**Try it**
From the listing below, retype exactly the line holding "VV body (R26). -/", the line holding "EC fields. -/", and the lines between them; skip everything else.

**Supplied information**
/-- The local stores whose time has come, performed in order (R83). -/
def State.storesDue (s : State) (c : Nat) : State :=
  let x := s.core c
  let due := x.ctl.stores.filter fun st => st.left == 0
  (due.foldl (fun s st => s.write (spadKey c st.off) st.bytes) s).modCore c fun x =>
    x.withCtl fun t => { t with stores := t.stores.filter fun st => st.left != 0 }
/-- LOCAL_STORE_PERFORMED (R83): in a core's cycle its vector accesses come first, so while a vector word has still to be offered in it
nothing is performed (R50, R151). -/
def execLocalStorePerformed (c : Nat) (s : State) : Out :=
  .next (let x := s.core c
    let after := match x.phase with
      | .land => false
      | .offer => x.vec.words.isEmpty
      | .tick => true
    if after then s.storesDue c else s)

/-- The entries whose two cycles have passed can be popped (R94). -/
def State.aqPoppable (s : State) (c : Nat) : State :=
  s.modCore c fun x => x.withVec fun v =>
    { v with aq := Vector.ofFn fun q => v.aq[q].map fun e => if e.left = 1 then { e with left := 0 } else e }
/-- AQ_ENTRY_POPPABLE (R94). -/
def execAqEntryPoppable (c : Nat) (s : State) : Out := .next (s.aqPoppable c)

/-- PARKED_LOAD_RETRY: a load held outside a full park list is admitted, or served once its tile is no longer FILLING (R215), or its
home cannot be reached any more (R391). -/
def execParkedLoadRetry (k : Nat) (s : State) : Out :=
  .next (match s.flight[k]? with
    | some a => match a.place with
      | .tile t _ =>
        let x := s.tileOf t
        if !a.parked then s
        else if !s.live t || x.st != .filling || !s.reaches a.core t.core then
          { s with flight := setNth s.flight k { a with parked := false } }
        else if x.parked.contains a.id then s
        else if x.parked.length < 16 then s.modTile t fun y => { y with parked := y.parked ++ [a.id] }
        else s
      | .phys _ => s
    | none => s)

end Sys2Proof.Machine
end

...

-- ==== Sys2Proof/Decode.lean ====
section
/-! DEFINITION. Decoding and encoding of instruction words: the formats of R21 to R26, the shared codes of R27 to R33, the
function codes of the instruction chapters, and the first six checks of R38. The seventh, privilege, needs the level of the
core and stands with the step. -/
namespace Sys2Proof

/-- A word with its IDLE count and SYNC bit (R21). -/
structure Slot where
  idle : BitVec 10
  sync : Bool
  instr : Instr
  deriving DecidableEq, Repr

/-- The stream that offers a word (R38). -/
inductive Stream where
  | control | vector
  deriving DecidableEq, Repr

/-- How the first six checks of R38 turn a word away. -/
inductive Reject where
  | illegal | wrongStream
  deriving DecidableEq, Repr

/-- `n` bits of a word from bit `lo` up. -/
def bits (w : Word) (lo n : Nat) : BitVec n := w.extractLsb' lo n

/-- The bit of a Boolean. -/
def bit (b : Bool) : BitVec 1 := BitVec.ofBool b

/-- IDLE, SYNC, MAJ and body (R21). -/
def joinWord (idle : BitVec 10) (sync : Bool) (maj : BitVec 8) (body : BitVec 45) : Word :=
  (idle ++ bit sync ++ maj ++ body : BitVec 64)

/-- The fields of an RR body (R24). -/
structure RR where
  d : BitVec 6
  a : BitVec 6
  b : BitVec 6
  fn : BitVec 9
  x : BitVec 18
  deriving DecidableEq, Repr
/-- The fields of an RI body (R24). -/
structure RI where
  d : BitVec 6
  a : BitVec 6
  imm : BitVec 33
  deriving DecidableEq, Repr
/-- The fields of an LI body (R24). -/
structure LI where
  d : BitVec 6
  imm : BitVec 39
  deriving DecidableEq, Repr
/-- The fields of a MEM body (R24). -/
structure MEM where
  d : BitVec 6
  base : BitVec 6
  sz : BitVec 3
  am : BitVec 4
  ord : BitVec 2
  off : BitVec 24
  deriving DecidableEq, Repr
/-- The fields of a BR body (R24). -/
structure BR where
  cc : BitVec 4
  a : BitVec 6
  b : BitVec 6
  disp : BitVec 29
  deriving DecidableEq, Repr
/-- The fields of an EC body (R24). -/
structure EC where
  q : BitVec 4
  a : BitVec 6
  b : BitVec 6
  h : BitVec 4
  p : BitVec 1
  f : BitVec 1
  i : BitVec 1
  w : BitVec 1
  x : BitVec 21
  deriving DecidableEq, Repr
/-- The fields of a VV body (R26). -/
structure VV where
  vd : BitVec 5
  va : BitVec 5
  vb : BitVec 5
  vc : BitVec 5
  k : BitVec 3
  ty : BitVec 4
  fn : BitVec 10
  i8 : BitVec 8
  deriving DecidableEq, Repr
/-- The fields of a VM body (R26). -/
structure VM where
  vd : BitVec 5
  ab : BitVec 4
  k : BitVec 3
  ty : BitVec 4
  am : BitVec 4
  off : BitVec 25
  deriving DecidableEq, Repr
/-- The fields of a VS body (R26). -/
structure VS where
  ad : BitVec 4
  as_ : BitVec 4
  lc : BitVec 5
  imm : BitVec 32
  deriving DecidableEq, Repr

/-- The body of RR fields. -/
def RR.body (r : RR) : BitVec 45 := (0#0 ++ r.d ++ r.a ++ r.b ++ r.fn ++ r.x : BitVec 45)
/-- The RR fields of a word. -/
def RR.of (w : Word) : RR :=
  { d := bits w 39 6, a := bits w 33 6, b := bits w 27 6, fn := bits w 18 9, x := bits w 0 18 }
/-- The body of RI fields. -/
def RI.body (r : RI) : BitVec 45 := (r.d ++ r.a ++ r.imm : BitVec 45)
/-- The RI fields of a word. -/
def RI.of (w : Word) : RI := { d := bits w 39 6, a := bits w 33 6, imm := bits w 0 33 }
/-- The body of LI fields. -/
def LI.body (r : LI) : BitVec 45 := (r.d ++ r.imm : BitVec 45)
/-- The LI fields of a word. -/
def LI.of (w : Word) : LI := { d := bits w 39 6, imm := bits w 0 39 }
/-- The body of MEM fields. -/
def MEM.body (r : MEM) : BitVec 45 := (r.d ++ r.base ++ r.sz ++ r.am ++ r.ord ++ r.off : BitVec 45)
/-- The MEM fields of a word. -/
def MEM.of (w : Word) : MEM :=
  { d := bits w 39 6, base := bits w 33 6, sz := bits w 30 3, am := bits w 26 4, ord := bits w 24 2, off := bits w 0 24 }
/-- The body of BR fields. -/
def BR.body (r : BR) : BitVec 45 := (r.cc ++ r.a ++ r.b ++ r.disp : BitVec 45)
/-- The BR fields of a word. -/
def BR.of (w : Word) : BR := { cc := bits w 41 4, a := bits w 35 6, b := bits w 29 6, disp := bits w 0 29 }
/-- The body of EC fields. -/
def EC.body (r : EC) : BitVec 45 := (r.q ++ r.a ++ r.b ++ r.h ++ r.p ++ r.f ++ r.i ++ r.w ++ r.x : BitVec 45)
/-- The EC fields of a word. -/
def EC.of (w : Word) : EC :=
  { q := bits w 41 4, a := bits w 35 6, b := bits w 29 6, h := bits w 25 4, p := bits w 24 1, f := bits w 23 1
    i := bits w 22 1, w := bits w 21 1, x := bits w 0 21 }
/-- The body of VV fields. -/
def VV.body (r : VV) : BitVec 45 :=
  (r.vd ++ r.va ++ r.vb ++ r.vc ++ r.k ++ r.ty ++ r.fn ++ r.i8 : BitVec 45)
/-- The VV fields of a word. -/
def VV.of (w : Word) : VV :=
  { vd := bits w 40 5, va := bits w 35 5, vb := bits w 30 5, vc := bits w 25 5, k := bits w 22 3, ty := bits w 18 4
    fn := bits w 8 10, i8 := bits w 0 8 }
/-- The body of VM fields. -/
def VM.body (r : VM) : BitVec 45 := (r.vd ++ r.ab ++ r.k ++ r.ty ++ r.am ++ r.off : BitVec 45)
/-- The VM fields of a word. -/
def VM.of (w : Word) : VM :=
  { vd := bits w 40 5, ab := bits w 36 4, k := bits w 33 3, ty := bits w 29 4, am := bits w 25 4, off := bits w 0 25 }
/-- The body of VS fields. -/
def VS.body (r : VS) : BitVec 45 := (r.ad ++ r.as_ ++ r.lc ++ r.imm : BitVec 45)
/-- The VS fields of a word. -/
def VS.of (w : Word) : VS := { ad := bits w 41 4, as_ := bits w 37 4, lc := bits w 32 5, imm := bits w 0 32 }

**The answer**
/-- The fields of a VV body (R26). -/
structure VV where
  vd : BitVec 5
  va : BitVec 5
  vb : BitVec 5
  vc : BitVec 5
  k : BitVec 3
  ty : BitVec 4
  fn : BitVec 10
  i8 : BitVec 8
  deriving DecidableEq, Repr
/-- The fields of a VM body (R26). -/
structure VM where
  vd : BitVec 5
  ab : BitVec 4
  k : BitVec 3
  ty : BitVec 4
  am : BitVec 4
  off : BitVec 25
  deriving DecidableEq, Repr
/-- The fields of a VS body (R26). -/
structure VS where
  ad : BitVec 4
  as_ : BitVec 4
  lc : BitVec 5
  imm : BitVec 32
  deriving DecidableEq, Repr

/-- The body of RR fields. -/
def RR.body (r : RR) : BitVec 45 := (0#0 ++ r.d ++ r.a ++ r.b ++ r.fn ++ r.x : BitVec 45)
/-- The RR fields of a word. -/
def RR.of (w : Word) : RR :=
  { d := bits w 39 6, a := bits w 33 6, b := bits w 27 6, fn := bits w 18 9, x := bits w 0 18 }
/-- The body of RI fields. -/
def RI.body (r : RI) : BitVec 45 := (r.d ++ r.a ++ r.imm : BitVec 45)
/-- The RI fields of a word. -/
def RI.of (w : Word) : RI := { d := bits w 39 6, a := bits w 33 6, imm := bits w 0 33 }
/-- The body of LI fields. -/
def LI.body (r : LI) : BitVec 45 := (r.d ++ r.imm : BitVec 45)
/-- The LI fields of a word. -/
def LI.of (w : Word) : LI := { d := bits w 39 6, imm := bits w 0 39 }
/-- The body of MEM fields. -/
def MEM.body (r : MEM) : BitVec 45 := (r.d ++ r.base ++ r.sz ++ r.am ++ r.ord ++ r.off : BitVec 45)
/-- The MEM fields of a word. -/
def MEM.of (w : Word) : MEM :=
  { d := bits w 39 6, base := bits w 33 6, sz := bits w 30 3, am := bits w 26 4, ord := bits w 24 2, off := bits w 0 24 }
/-- The body of BR fields. -/
def BR.body (r : BR) : BitVec 45 := (r.cc ++ r.a ++ r.b ++ r.disp : BitVec 45)
/-- The BR fields of a word. -/
def BR.of (w : Word) : BR := { cc := bits w 41 4, a := bits w 35 6, b := bits w 29 6, disp := bits w 0 29 }
/-- The body of EC fields. -/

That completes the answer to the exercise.